Object methods （ important ）

1、map function

map(
        function: Optional[Callable] = None,
        with_indices: bool = False,
        with_rank: bool = False,
        input_columns: Optional[Union[str, List[str]]] = None,
        batched: bool = False,
        batch_size: Optional[int] = 1000,
        drop_last_batch: bool = False,
        remove_columns: Optional[Union[str, List[str]]] = None,
        keep_in_memory: bool = False,
        load_from_cache_file: bool = True,
        cache_file_names: Optional[Dict[str, Optional[str]]] = None,
        writer_batch_size: Optional[int] = 1000,
        features: Optional[Features] = None,
        disable_nullable: bool = False,
        fn_kwargs: Optional[dict] = None,
        num_proc: Optional[int] = None,
        desc: Optional[str] = None,
    )

Through a mapping function function, Handle Dataset Every element in . If you don't specify function, The default function is lambda x: x.
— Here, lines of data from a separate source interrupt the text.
-- ==== Sys2Proof/Config.lean ====
section
/-! DEFINITION. What the spec leaves open: constants with no body, so that no proof can see a value of them. A claim
about them holds for every value. -/

namespace Sys2Proof

/-- The n-th random draw of the module (nonces, RAND fields, key slot masks): a fresh value of the width asked for,
applied to `State.free`. -/
opaque Config.random (width : Nat) (n : Nat) : BitVec width

/-- AES-CMAC of a message under a key of 128 or 256 bits, written as `keyOf` writes it (R32, R421, R427). -/
opaque Config.cmac (key : Nat) (msg : List Byte) : BitVec 128

/-- AES-256 key unwrap of SP 800-38F with the default integrity value (R423): the key, or none when the unwrap fails. -/
opaque Config.unwrap (kek : Nat) (wrapped : List Byte) : Option (List Byte)

/-- The shared value Z of the fused enrolment private key and an ephemeral public key on P-256 (R417). -/
opaque Config.ecdh (ephemeral : List Byte) : List Byte

/-- SHA-256 (R430). -/
opaque Config.sha256 (msg : List Byte) : List Byte

/-- ECDSA P-256 over the SHA-256 of a message against an image-verification public key X ‖ Y (R430). -/
opaque Config.imageSigned (key : Nat) (msg signature : List Byte) : Bool

/-- The timetable of an engine in an image (R18): vendor firmware, whose contents and place in the image are not documented. -/
opaque Config.timetable (image : List (Nat × Byte)) (engine : Nat) : List (BitVec 64)

/-- The 8 SECDED check bits of a word (R18), whose code is not given. -/
opaque Config.secded (word : BitVec 64) : BitVec 8

/-- A value the spec gives no number for, one per draw: the n-th free value, of the width asked for. -/
opaque Config.free (width : Nat) (n : Nat) : BitVec width

/-! What the data paths compute from real numbers, whose rounding is not given. -/

/-- The angle of a vector by the four-quadrant arctangent, in 2^-32 cycle (R69): of its y and x components. -/
opaque Config.atan2 (y x : Int) : Int

/-- The cosine of a phase in 2^-32 cycle, in 2^-30. -/
opaque Config.cosine (phase : Int) : Int

/-- The value +1 or −1 of a satellite's primary code with its subcarrier, at a phase in 2^-8 chip (Table 3-1). -/
opaque Config.codeValue (signal svid phase : Nat) : Int

/-- The detection threshold of a snapshot's searches, in the units of its normalised power (R162). -/
opaque Config.snapThreshold : Rat

/-- The detection threshold of the acquisition engine, in the units of its normalised correlation power (R66). -/
opaque Config.detectThreshold : Nat

/-- The value of a sampled signal a fraction of a sample, in 2^-12, before the newest of `samples`, newest first (R336). -/
opaque Config.fractionalDelay (fraction : Nat) (samples : List Int) : Int

/-- A signal delayed by 90° from 40 Hz to 3.6 kHz, and one delayed to match it, of its samples, newest first (R339). -/
opaque Config.delay90 (samples : List Int) : Int
opaque Config.delayMatch (samples : List Int) : Int

/-! What the interface specifications of the satellite systems make of navigation data. -/

/-- What is predicted of a satellite at a receiver: its pseudorange less the receiver's clock, 2^-20 m, and the rate of it, mm/s; its
elevation in 0.01 degree and its azimuth in degrees. -/
structure Prediction where
  range : Int := 0
  rate : Int := 0
  elev : Int := 0
  azim : Nat := 0
  deriving DecidableEq, Repr, Inhabited

/-- The prediction that an ephemeris or almanac gives for a receiver at an ECEF position in 0.1 mm, at a GPS time in ns. -/
opaque Config.predict (data : List Byte) (rx : Int × Int × Int) (gpsNs : Int) : Prediction

/-- The position of a satellite, ECEF in mm, that an ephemeris gives for a GPS time in ns. -/
opaque Config.satPosition (data : List Byte) (gpsNs : Int) : Int × Int × Int

/-- The group delay of the L5-band signal beyond that of the L1-band signal which a satellite broadcasts, 2^-20 m (check 2). -/
opaque Config.groupDelay (data : List Byte) : Int

/-- The ephemeris that the payloads of a nav TYPE held of a satellite, newest first, make complete; none while none is. -/
opaque Config.navEphemeris (type : Nat) (payloads : List (List Byte)) : Option (List Byte)

/-- The almanacs that they make complete: satellites as system × 256 + SVID, and contents. -/
opaque Config.navAlmanacs (type : Nat) (payloads : List (List Byte)) : List (Nat × List Byte)

/-- The UTC parameters that they carry: TAI − UTC, and an announced leap second: its instant in whole seconds of site time and TAI − UTC
after it. -/
opaque Config.navUtc (type : Nat) (payloads : List (List Byte)) : Option (Nat × Option (Nat × Nat))

/-- The transmit time of the first symbol of a message, in ms of the satellite's system time counted from the origin of site time. -/
opaque Config.navTime (type : Nat) (payload : List Byte) : Option Nat

/-- The data fields after the message number and the satellite of an RTCM 3 ephemeris message (1019, 1044, 1045, 1046), as one number. -/
opaque Config.rtcmEphemeris (message : Nat) (data : List Byte) : Nat

/-- The receiver and antenna descriptors of message 1033: antenna descriptor and serial number, receiver type, firmware version and
serial number. -/
opaque Config.descriptors : List (List Byte)

end Sys2Proof
end

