/-- One channel: a satellite (R63). -/
structure Channel where
  busy : Bool := false
  /-- 0 GPS; 1 Galileo; 2 BeiDou; 3 QZSS; 4 SBAS (Table 3-9) -/
  system : Nat := 0
  svid : Nat := 0
  /-- predicted elevation in 0.01 degree, and azimuth in degrees; 0 until they can be predicted -/
  elev : Int := 0
  azim : Nat := 0
  /-- elapsed time at which the satellite set below the mask -/
  setAt : Option Nat := none
  /-- P5 − P1 of the last 60 s in 2^-20 m, with elapsed times, newest first (check 2) -/
  l15 : List (Nat × Int) := []
  deriving DecidableEq, Repr

/-- One ephemeris of the store (R87): its content in use and that of a candidate seen once. -/
structure Ephemeris where
  inUse : List Byte := []
  candidate : List Byte := []
  /-- its RTCM message is due (adopted since last sent), and when it was last sent, whole seconds -/
  due : Bool := false
  sentAt : Nat := 0
  /-- site time of adoption, whole seconds -/
  since : Nat := 0
  deriving DecidableEq, Repr

/-- SKY_RTCM_CONFIG settings (Table 3-9). -/
structure RtcmCfg where
  ip : Nat := 0
  port : Nat := 0
  divisor : Nat := 1
  flags : Nat := 0
  station : Nat := 0
  arpS : Nat := 10
  descS : Nat := 30
  deriving DecidableEq, Repr

/-- The base antenna position of SKY_SET_BASE_POSITION: ECEF in 0.1 mm and the ARP height in mm. -/
structure BasePos where
  x : Int
  y : Int
  z : Int
  height : Nat
  deriving DecidableEq, Repr

/-- The sky baseband. -/
structure Sky where
  chans : Tbl Channel := []
  /-- band trackers: index 2 × channel + band (0 L1, 1 L5) -/
  trk : Tbl Tracker := []
  /-- satellites excluded by the host: system × 256 + SVID (R78) -/
  excluded : List Nat := []
  /-- satellites locked out (grade 3), which belongs to the satellite (R79) -/
  lockedOut : List Nat := []
  /-- the ephemeris store, and the payloads of PASS records held for it, newest first: under 8 × satellite + nav TYPE -/
  eph : Tbl Ephemeris := []
  nav : Tbl (List (List Byte)) := []
  /-- the almanac of each satellite -/
  almanacs : Tbl (List Byte) := []
  /-- last Doppler of each satellite, 2^-12 Hz on the L1 carrier (kept data) -/
  dopplers : Tbl Int := []
  base : Option BasePos := none
  /-- a base position to be applied at the next epoch (R94) -/
  basePend : Option BasePos := none
  baseGen : Nat := 0
  /-- SYS_EN (as SKY_CTL[7:0]) and rate code to be applied at a whole second of GPS time (R80, R95) -/
  cfgPend : Option (Nat × Nat × Nat) := none
  rateChanged : Bool := false
  epochNo : Nat := 0
  /-- site time of the last epoch instant latched or passed over, in ns -/
  lastEpoch : Nat := 0
  /-- of each notch, 4 × band + notch: the frequency it tracks, Hz from the band's centre, and since when (elapsed ns) its line has
  been below the release level (R61) -/
  notchFreq : Tbl Int := []
  notchLow : Tbl (Option Nat) := []
  /-- AGC gains of each band over the last second, with elapsed times, newest first (R62) -/
  gains : Tbl (List (Nat × Nat)) := []
  /-- blanking and AGC conditions holding: bit 2 × band + (0 blanking, 1 AGC step) -/
  itf : Nat := 0
  /-- elapsed time of the last antenna bias retry -/
  biasRetry : Nat := 0
  rtcm : RtcmCfg := {}
  /-- epochs since the last MSM, and the times of the last 1006 and 1033, in whole seconds -/
  msmCount : Nat := 0
  arpAt : Nat := 0
  descAt : Nat := 0
  navCount : Nat := 0
  /-- the last base record delivered to the lanes (R82) -/
  baseRecord : List Byte := []
  /-- a base position change awaits its 1006 (Table 3-8) -/
  arpDue : Bool := false
  deriving DecidableEq, Repr

/-! ### Site time (chapter 04) -/

/-- One time source (R101, R102): its offset in ps and since when it has been valid without a break. -/
structure TimeSource where
  theta : Int := 0
  validSince : Option Nat := none
  lastValid : Nat := 0
  qualified : Bool := false
  deriving DecidableEq, Repr

/-- One entry of the TIME_IN FIFO (R115). -/
structure Stamp where
  time : Nat
  steps : Nat
  state : Nat
  falling : Bool
  deriving DecidableEq, Repr

/-- One pulse output (R112, R113): its last leading edge and the last write of its settings, in elapsed time. -/
structure Pulse where
  lastEdge : Option Nat := none
  writtenAt : Option Nat := none
  /-- index of the last scheduled instant at or before which an edge has been emitted or passed over, and the width of the pulse that
  began at `lastEdge`, ns -/
  lastInstant : Int := 0
  width : Nat := 0
  deriving DecidableEq, Repr

/-- The time engine. Times named elapsed count TIME_INC like site time but never step (R105). -/
structure TimeSt where
  /-- site time in units of 2^-32 ns (R97) -/
  ext : Nat := 0
  /-- elapsed time in units of 2^-32 ns -/
  elapsed : Nat := 0
  /-- 1 ms tick inputs sent to the lanes since the start -/
  ticks : Nat := 0
  /-- the 32-bit input sequence number of the next lane input, and the stamp of the last one: site time, and elapsed time, in ns
  (R26). The lanes take time only from them. -/
  inputSeq : Nat := 0
  stamp : Nat := 0
  stampEl : Nat := 0
  gnss : TimeSource := {}
  ptp : TimeSource := {}
  /-- the whole millisecond of site time after which the pending first step is made (R103) -/
  stepAfter : Option Nat := none
  /-- accepted TIME_RESTEPs: session, sequence number and the millisecond of acceptance (R106) -/
  restep : List (Nat × Nat × Nat) := []
  /-- EXPIRED has been entered and LOCKED has not been reached since (R109) -/
  expired : Bool := false
  /-- frequency error of REFCLK, in 10^-12 (R104) -/
  yf : Int := 0
  /-- rate correction in force, in 10^-12 -/
  y : Int := 0
  /-- the second of elapsed time of the last discipline update -/
  lastDisc : Nat := 0
  /-- start of the present 60 s window of qualified offsets -/
  yfSince : Nat := 0
  /-- since when |θ| has been within LOCK_THR (R108) -/
  lockSince : Option Nat := none
  /-- entry to HOLDOVER (R109); none while a source is qualified -/
  holdSince : Option Nat := none
  /-- |θ| in ps at the last EV_TIM_OFFSET; 0 while below STEP_WARN (R107) -/
  offWarn : Nat := 0
  /-- the instant at which an announced leap second passes, in whole seconds of site time, and TAI − UTC after it (R100) -/
  leapAt : Option (Nat × Nat) := none
  pps : Tbl Pulse := []
  fifo : List Stamp := []
  /-- elapsed time of the previous stamped edge (R114) -/
  lastStamp : Option Nat := none
  /-- the last whole second of site time at which the always-on counter was offered (R99) -/
  lastSecond : Nat := 0
  /-- a step since the previous measurement record, and the size in ps of the last step as its input carries it to the lanes (R105) -/
  stepped : Bool := false
  stepSize : Int := 0
  deriving DecidableEq, Repr

/-! ### Central RTK (chapter 05) -/

/-- One full record of an observation body (Table 5-2). -/
structure FullRec where
  signal : Nat
  svid : Nat
  phaseValid : Bool
  half : Bool
  slip : Bool
  /-- 0.02 m -/
  code : Nat
  /-- 2^-10 cycle -/
  phase : Int
  cn0 : Nat
  /-- 0.25 Hz -/
  doppler : Int
  deriving DecidableEq, Repr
Parameters batched Indicates whether to perform batch processing , Parameters batch_size Indicates the size of the batch , That is, how many elements are processed each time , The default is 1000. Parameters drop_last_batch Indicates when the quantity of the last batch is less than batch_size, Whether to process the last batch .

>>> import transformers
>>> import datasets
>>> dataset = datasets.load_dataset("glue", "cola", split="train")
>>> dataset
Dataset({
    features: ['sentence', 'label', 'idx'],
    num_rows: 8551
})
>>> dataset = dataset.map(lambda data: tokenizer(data["sentence"],
                                                         padding="max_length",
                                                         truncation=True,
                                                         max_length=10),
                                  batched=True,
                                  batch_size=1000,
                                  drop_last_batch=False)
>>> dataset
Dataset({
    features: ['sentence', 'label', 'idx', 'input_ids', 'token_type_ids', 'attention_mask'],
    num_rows: 8551
})

Parameters input_columns Represents the entered column name , The default is Dataset All columns in , Pass in as a dictionary type . Parameters remove_columns Represents the removed column name .

>>> import transformers
>>> import datasets
>>> dataset = datasets.load_dataset("glue", "cola", split="train")
>>> dataset
Dataset({
    features: ['sentence', 'label', 'idx'],
    num_rows: 8551
})
>>> dataset = dataset.map(lambda data: tokenizer(data["sentence"],padding=True), batched=True)
>>> dataset
Dataset({
    features: ['sentence', 'label', 'idx', 'input_ids', 'token_type_ids', 'attention_mask'],
    num_rows: 8551
})
#  Using parameter input_columns when , Pay attention to the incoming lambda Form of function 
>>> dataset = dataset.map(lambda data: tokenizer(data,
                                                 padding="max_length",
                                                 truncation=True,
                                                 max_length=10),
                          batched=True,
                          batch_size=1000,
                          drop_last_batch=False,
                          input_columns=["sentence"])
>>> dataset
Dataset({
    features: ['sentence', 'input_ids', 'token_type_ids', 'attention_mask'],
    num_rows: 8551
})
#  Using parameter remove_columns
>>> dataset = dataset.map(lambda data: tokenizer(data["sentence"],padding=True), batched=True, remove_columns=["sentence", "idx"])
>>> dataset
Dataset({
    features: ['label', 'input_ids', 'token_type_ids', 'attention_mask'],
    num_rows: 8551
})

2、to_tf_dataset function

to_tf_dataset(
        columns: Union[str, List[str]],
        batch_size: int,
        shuffle: bool,
        collate_fn: Callable,
        drop_remainder: bool = None,
        collate_fn_args: Dict[str, Any] = None,
        label_cols: Union[str, List[str]] = None,
        dummy_labels: bool = False,
        prefetch: bool = True,
    )

according to datasets.Dataset Object to create one tf.data.Dataset object . If you set batch_size Words , that tf.data.Dataset Will be taken from datasets.Dataset Load a batch of data in , Each batch of data is a dictionary , All key names come from the settings columns Parameters .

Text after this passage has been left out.